## Dataset entries
+ + + +
-- ==== Sys2Proof/Machine/State.lean ====
section
/-!
DEFINITION. The state of the machine as plain data: the block's record of R26 (`Block`), its constant configuration,
the host agent of R59, and the turns still to come of the total order of R36 and R37. The reset values are R93.
-/

namespace Sys2Proof.Machine

/-! ### The block (R26) -/

/-- The fault causes of R74. -/
inductive FaultCode where
  /-- M > N (R75). -/
  | sizeOrder
  /-- k > 64·N (R76). -/
  | bitsizeRange
  /-- a word that decodes to Illegal (R77). -/
  | illegalCommand
  /-- a write to CMD, SCALAR, A[i] or B[i] while BUSY = 1 (R79). -/
  | busyViolation
deriving DecidableEq, Repr

/-- INFLIGHT (R21): the accepted command's opcode, limb count M and bit width k. -/
structure Inflight where
  op : Op
  m : Nat
  k : Nat
deriving DecidableEq, Repr

/-- The block's record (R26). A, B and R are lists of N limbs, limb 0 first. -/
structure Block where
  /-- operand register A, the receiver (R10). -/
  a : List Word
  /-- operand register B, the other (R11). -/
  b : List Word
  /-- result register R (R12). -/
  r : List Word
  /-- SCALAR (R13). -/
  scalar : Word
  /-- STATUS bit 0 (R14). -/
  busy : Bool
  /-- STATUS bit 1 (R14). -/
  done : Bool
  /-- STATUS bit 2 (R14). -/
  fault : Bool
  /-- STATUS bits 7:4 (R14, R74). -/
  fcode : BitVec 4
  /-- FADDR (R16). -/
  faddr : Word
  /-- FDATA (R16). -/
  fdata : Word
  /-- INFLIGHT (R21): `some` exactly while BUSY = 1. -/
  inflight : Option Inflight
deriving DecidableEq, Repr

/-- The registers of the map (R19); a limb carries its index. -/
inductive Reg where
  | param
  | ctrl
  | status
  | cmd
  | scalar
  | faddr
  | fdata
  | a (i : Nat)
  | b (i : Nat)
  | r (i : Nat)
deriving DecidableEq, Repr

/-! ### The host agent (R59) -/

/-- What a `wr` statement writes: a 64-bit literal (R59), or a host variable as program P5 of 95_test_vectors.md
writes one. DEDUCED (log 10). -/
inductive Source where
  | imm (v : Word)
  | var (t : Nat)
deriving DecidableEq, Repr

/-- The host statements of R59. Labels and host variables are numbered. `sum t ts` is the host's own computation
`t = Σ t_i · 2^(64·i)` at the end of `rdr` (R60). -/
inductive Stmt where
  | wr (x : Reg) (v : Source)
  | rd (x : Reg) (t : Nat)
  | label (l : Nat)
  | bnz (t : Nat) (imm : Word) (l : Nat)
  | bz (t : Nat) (imm : Word) (l : Nat)
  | halt
  | sum (t : Nat) (ts : List Nat)
deriving DecidableEq, Repr

/-- The host agent: its program, the position of its next statement (R25: "The position of a program is the
host's"), and its variables as (number, value) pairs, numbers rising, no value 0 listed (an unlisted one is 0, log 9). -/
structure HostAgent where
  program : List Stmt
  pos : Nat
  vars : List (Nat × Nat)
deriving DecidableEq, Repr

/-! ### The port and the total order (R28, R36, R37) -/

/-- One access on the port: n bytes at byte address addr (R28). -/
inductive Access where
  | read (addr n : Nat)
  | write (addr n : Nat) (v : Word)
deriving DecidableEq, Repr

/-- One turn of the total order of R36 and R37. -/
inductive Event where
  /-- the host program's next statement (R59). -/
  | host
  /-- an access of any bus master (R89). -/
  | access (x : Access)
  /-- the datapath's turn (R58). -/
  | complete
  /-- the reset source's turn (R92). -/
  | reset
deriving DecidableEq, Repr

/-- The whole state. `cfg` is constant (R26, log 1); `order` (log 2) and `lastRead` (log 11) are the model's own. -/
structure State where
  /-- N and BASE (R1, R19). -/
  cfg : Config
  /-- the block's record (R26). -/
  block : Block
  /-- the host agent (R59). -/
  host : HostAgent
  /-- the turns still to come of the total order (R36, R37); when used up, see `Machine.idleTurn`. -/
  order : List Event
  /-- the data the port returned to the last admitted read (R32). -/
  lastRead : Option Word
deriving DecidableEq, Repr

/-! ### Stops -/

/-- The stops of the machine itself. -/
inductive Fault where
  /-- A completion with BUSY = 1 and INFLIGHT = none. Raised by `Machine.completeTurn`, only in states outside the
  record's invariant (R26: INFLIGHT.isSome = BUSY), which no run from reset reaches. Safe (log 8). -/
  | noCommandInFlight
deriving DecidableEq, Repr

/-- What the model gives no meaning. -/
inductive Refusal where
  /-- An instruction with no meaning yet. Raised by `exec` only; no arm of it does. Safe. -/
  | notModelled (mnemonic : String)
  /-- A narrow, wide or misaligned access to the window: "A model treats such an access as refused" (R29). Raised by
  `Machine.portAccess`. Safe (log 6). -/
  | busError
  /-- A host statement that no assembler accepts: a label the program does not define, or a register that is not in
  the map of R19 (A[i], B[i], R[i] with i ≥ 512). Raised by `Machine.hostTurn`. Safe (log 9). -/
  | notAssembled
deriving DecidableEq, Repr

/-! ### Reset (R93) -/

/-- The block's record after `Reset()` (R93). -/
def Block.reset (c : Config) : Block where
  a := List.replicate c.n 0
  b := List.replicate c.n 0
  r := List.replicate c.n 0
  scalar := 0
  busy := false
  done := false
  fault := false
  fcode := 0
  faddr := 0
  fdata := 0
  inflight := none

/-- The host agent before anything is loaded into it (log 5, log 9). -/
def HostAgent.empty : HostAgent := ⟨[], 0, []⟩

/-- The state after reset of a block with configuration c (R92: "A model starts every run from the state `Reset()` gives"). -/
def State.resetOf (c : Config) : State := ⟨c, Block.reset c, HostAgent.empty, [], none⟩

/-- The state after reset at N = 4 and BASE = 0. DESIGN CHOICE (log 1): the spec leaves both open; every claim is
stated for every configuration. -/
def State.reset : State := State.resetOf Config.u256

end Sys2Proof.Machine
end

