-- ==== Sys2Proof/Machine/Multiplication.lean ====
section
/-!
DEFINITION. The multiplication commands MUL (R68) and MULM (R69): "The architectural result of MUL and MULM is a value"
(R67), and that value is the meaning. Beside it stand two structures that R67 and R68 describe, the schoolbook loop with
its ripple `AddAt` and a carry-save reduction of the partial products; no command depends on them, and the
obligations state that they give the value.
-/

namespace Sys2Proof.Machine

/-- The low n limbs of the full product (R68, R69). -/
def mulLimbs (n : Nat) (xs ys : List Word) : List Word := pack (val xs * val ys % 2 ^ (64 * n)) n

/-- MUL (R68). -/
def execMul (s : State) : Host.Outcome State Fault Refusal :=
  runCommand .mul none (mulLimbs s.cfg.n (operandA s) (operandB s)) s

/-- MULM M (R69): only B[0..M] is read. M > N faults with SIZE_ORDER (R75). -/
def execMulm (m : Nat) (s : State) : Host.Outcome State Fault Refusal :=
  runCommand (.mulm m) (sizeCheck m s) (mulLimbs s.cfg.n (operandA s) (operandBLow m s)) s

/-! ### The schoolbook loop of R68 -/

/-- `AddAt(acc, q, v)` of R68: add v at limb q and ripple the carry as far as it reaches; a carry out of the last limb
is dropped. -/
def addAt : List Word → Nat → Nat → List Word
  | [], _, _ => []
  | x :: xs, q + 1, v => x :: addAt xs q v
  | x :: xs, 0, v => if v = 0 then x :: xs else BitVec.ofNat 64 (x.toNat + v) :: addAt xs 0 ((x.toNat + v) / 2 ^ 64)

/-- One pass of R68's inner loop: the product x·y at position q of an accumulator whose limbs at and above lim are not
computed; the low half at q, the high half at q + 1. -/
def addProduct (lim q : Nat) (x y : Word) (acc : List Word) : List Word :=
  if q < lim then
    let low := addAt acc q (x.toNat * y.toNat % 2 ^ 64)
    if q + 1 < lim then addAt low (q + 1) (x.toNat * y.toNat / 2 ^ 64) else low
  else acc

/-- R68's loop over j for one limb x = A[i], starting at position q = i. -/
def schoolbookRow (lim : Nat) (x : Word) : List Word → Nat → List Word → List Word
  | [], _, acc => acc
  | y :: ys, q, acc => schoolbookRow lim x ys (q + 1) (addProduct lim q x y acc)

/-- R68's loop over i, starting at position q. -/
def schoolbookLoop (lim : Nat) (ys : List Word) : List Word → Nat → List Word → List Word
  | [], _, acc => acc
  | x :: xs, q, acc => schoolbookLoop lim ys xs (q + 1) (schoolbookRow lim x ys q acc)

/-- The reference algorithm of R68 and, for ys of M limbs, of R69: the low n limbs of the product. -/
def schoolbook (n : Nat) (xs ys : List Word) : List Word := schoolbookLoop n ys xs 0 (zeros n)

/-! ### A carry-save tree (R67) -/

/-- The partial products of one limb x with every limb of ys, from position q up, each at its weight. -/
def partialRow (x : Word) : List Word → Nat → List Nat
  | [], _ => []
  | y :: ys, q => x.toNat * y.toNat * 2 ^ (64 * q) :: partialRow x ys (q + 1)

/-- All partial products A[i]·B[j] at their weights 2^(64·(i+j)). -/
def partialProducts (ys : List Word) : List Word → Nat → List Nat
  | [], _ => []
  | x :: xs, q => partialRow x ys q ++ partialProducts ys xs (q + 1)

/-- The sum bits of a 3:2 carry-save adder. -/
def csaSum (x y z : Nat) : Nat := x ^^^ y ^^^ z

/-- The carry bits of a 3:2 carry-save adder, each at the next higher weight. -/
def csaCarry (x y z : Nat) : Nat := 2 * ((x &&& y) ||| (x &&& z) ||| (y &&& z))

/-- One layer of a Wallace tree: every three rows become two. -/
def csaLayer : List Nat → List Nat
  | x :: y :: z :: rest => csaSum x y z :: csaCarry x y z :: csaLayer rest
  | [x, y] => [x, y]
  | [x] => [x]
  | [] => []

/-- A number of layers. -/
def csaTree : Nat → List Nat → List Nat
  | 0, rows => rows
  | d + 1, rows => csaTree d (csaLayer rows)

/-- A carry-save multiplier: a tree of `depth` layers, then one final addition of the rows that are left (R67). -/
def carrySaveProduct (depth n : Nat) (xs ys : List Word) : List Word :=
  pack ((csaTree depth (partialProducts ys xs 0)).sum % 2 ^ (64 * n)) n

end Sys2Proof.Machine
end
+ + + +
## What needs to be done
Using the entries above, repeat only the lines from the one containing "def execMul (s" through the one containing "def execMulm (m", end lines included.

## Output
def execMul (s : State) : Host.Outcome State Fault Refusal :=
  runCommand .mul none (mulLimbs s.cfg.n (operandA s) (operandB s)) s

/-- MULM M (R69): only B[0..M] is read. M > N faults with SIZE_ORDER (R75). -/
def execMulm (m : Nat) (s : State) : Host.Outcome State Fault Refusal :=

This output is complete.